» **What is being asked**
Find the line holding "bits write. -/" in the entries below. Give it again exactly, along with every line after it up to and including the line holding "simp [bitsOfBytes, bitsOfByte, List.length_flatMap, mul_comm]".

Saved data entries
——————

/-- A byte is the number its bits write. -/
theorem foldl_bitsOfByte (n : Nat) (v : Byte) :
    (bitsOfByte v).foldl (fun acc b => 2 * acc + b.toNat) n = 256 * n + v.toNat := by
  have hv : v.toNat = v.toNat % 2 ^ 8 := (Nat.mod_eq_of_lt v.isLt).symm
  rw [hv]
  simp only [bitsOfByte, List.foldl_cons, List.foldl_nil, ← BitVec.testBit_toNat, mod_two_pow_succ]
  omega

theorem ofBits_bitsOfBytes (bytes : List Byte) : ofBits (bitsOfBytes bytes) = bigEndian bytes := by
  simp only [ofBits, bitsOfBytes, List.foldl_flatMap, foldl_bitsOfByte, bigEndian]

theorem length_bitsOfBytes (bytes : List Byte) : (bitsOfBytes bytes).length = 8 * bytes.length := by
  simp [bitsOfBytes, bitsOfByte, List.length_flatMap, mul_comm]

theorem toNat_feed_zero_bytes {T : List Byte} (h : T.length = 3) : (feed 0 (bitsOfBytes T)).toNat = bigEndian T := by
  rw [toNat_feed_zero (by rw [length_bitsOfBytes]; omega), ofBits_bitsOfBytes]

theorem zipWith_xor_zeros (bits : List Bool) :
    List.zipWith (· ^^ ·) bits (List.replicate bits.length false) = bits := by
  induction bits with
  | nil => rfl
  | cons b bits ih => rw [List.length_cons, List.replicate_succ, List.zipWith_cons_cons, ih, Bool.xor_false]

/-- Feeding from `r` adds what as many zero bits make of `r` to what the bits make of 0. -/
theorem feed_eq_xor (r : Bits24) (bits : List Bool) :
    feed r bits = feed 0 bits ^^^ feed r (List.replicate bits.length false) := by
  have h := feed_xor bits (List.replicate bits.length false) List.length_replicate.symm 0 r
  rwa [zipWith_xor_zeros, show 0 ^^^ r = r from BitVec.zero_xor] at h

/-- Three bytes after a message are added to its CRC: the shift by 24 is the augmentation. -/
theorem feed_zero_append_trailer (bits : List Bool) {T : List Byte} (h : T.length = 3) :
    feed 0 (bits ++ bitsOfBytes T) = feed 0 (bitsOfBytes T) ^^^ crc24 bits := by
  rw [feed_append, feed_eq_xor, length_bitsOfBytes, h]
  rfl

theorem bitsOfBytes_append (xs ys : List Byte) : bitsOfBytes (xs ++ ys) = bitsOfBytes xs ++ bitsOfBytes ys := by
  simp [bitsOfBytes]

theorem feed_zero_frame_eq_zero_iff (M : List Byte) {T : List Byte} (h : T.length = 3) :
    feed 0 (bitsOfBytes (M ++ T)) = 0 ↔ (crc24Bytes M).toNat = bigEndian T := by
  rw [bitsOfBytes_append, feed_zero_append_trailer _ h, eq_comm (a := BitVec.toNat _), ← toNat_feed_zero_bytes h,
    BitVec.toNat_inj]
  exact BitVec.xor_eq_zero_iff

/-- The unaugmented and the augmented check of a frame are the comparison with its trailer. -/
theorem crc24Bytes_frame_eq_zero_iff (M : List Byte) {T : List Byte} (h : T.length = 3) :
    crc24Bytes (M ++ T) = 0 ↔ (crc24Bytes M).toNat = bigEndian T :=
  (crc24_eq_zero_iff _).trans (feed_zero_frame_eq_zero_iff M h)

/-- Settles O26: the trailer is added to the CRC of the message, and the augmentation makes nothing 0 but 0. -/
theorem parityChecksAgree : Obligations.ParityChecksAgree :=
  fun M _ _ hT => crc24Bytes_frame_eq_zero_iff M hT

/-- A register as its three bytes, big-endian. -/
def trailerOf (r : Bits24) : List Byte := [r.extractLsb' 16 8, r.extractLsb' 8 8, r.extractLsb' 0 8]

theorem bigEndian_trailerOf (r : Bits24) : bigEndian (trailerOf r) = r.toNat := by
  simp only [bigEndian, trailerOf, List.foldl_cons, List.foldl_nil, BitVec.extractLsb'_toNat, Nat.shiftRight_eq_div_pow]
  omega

——————

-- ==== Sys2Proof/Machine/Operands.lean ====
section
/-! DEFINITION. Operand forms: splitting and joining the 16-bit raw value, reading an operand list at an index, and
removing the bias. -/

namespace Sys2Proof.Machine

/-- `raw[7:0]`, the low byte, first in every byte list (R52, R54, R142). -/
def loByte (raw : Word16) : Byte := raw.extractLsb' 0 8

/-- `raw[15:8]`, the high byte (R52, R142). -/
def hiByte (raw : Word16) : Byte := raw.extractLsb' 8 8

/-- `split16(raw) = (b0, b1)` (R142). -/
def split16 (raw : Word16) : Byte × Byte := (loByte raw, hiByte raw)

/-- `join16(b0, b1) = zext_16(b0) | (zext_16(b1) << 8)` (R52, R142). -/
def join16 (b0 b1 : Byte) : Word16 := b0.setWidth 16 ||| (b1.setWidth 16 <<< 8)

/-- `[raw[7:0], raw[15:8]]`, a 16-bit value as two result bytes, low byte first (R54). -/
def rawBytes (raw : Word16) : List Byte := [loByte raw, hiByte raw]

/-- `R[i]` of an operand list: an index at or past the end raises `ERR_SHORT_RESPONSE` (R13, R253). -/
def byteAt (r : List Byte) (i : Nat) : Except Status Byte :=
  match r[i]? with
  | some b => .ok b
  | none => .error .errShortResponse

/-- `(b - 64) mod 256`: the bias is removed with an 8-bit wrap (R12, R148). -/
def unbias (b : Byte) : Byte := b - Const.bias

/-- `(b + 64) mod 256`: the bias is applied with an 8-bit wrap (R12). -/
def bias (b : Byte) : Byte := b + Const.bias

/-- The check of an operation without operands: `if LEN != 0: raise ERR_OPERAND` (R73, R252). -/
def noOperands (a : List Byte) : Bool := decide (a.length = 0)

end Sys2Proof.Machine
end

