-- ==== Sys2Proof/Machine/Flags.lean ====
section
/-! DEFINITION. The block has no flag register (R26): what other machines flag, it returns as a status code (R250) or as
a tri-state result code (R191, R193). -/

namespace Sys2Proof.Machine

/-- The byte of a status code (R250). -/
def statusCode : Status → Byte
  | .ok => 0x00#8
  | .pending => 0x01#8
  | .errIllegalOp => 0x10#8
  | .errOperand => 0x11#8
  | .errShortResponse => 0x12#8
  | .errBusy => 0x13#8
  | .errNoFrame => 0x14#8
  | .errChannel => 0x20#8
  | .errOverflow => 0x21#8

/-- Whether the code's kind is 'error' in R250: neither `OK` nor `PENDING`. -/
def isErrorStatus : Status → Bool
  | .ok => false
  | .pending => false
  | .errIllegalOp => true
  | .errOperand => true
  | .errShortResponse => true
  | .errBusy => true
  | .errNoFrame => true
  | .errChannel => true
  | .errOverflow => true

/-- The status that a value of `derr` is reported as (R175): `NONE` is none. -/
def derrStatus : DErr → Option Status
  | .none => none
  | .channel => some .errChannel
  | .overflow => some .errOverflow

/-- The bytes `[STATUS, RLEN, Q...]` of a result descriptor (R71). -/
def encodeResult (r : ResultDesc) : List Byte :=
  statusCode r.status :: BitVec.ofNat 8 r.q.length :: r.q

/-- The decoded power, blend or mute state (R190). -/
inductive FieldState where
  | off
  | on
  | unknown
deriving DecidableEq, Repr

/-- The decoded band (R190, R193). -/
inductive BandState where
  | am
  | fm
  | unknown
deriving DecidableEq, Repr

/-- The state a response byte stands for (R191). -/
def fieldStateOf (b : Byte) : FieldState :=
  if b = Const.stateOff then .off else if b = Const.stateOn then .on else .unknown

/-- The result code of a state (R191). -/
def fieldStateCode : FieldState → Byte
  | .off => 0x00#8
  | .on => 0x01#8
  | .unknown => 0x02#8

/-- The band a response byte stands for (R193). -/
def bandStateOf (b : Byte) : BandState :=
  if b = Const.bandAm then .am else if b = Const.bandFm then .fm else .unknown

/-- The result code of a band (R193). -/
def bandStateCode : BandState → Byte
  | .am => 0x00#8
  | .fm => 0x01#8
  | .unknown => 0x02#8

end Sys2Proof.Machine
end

——————

» **Written answer**
/-- A byte is the number its bits write. -/
theorem foldl_bitsOfByte (n : Nat) (v : Byte) :
    (bitsOfByte v).foldl (fun acc b => 2 * acc + b.toNat) n = 256 * n + v.toNat := by
  have hv : v.toNat = v.toNat % 2 ^ 8 := (Nat.mod_eq_of_lt v.isLt).symm
  rw [hv]
  simp only [bitsOfByte, List.foldl_cons, List.foldl_nil, ← BitVec.testBit_toNat, mod_two_pow_succ]
  omega

theorem ofBits_bitsOfBytes (bytes : List Byte) : ofBits (bitsOfBytes bytes) = bigEndian bytes := by
  simp only [ofBits, bitsOfBytes, List.foldl_flatMap, foldl_bitsOfByte, bigEndian]

theorem length_bitsOfBytes (bytes : List Byte) : (bitsOfBytes bytes).length = 8 * bytes.length := by
  simp [bitsOfBytes, bitsOfByte, List.length_flatMap, mul_comm]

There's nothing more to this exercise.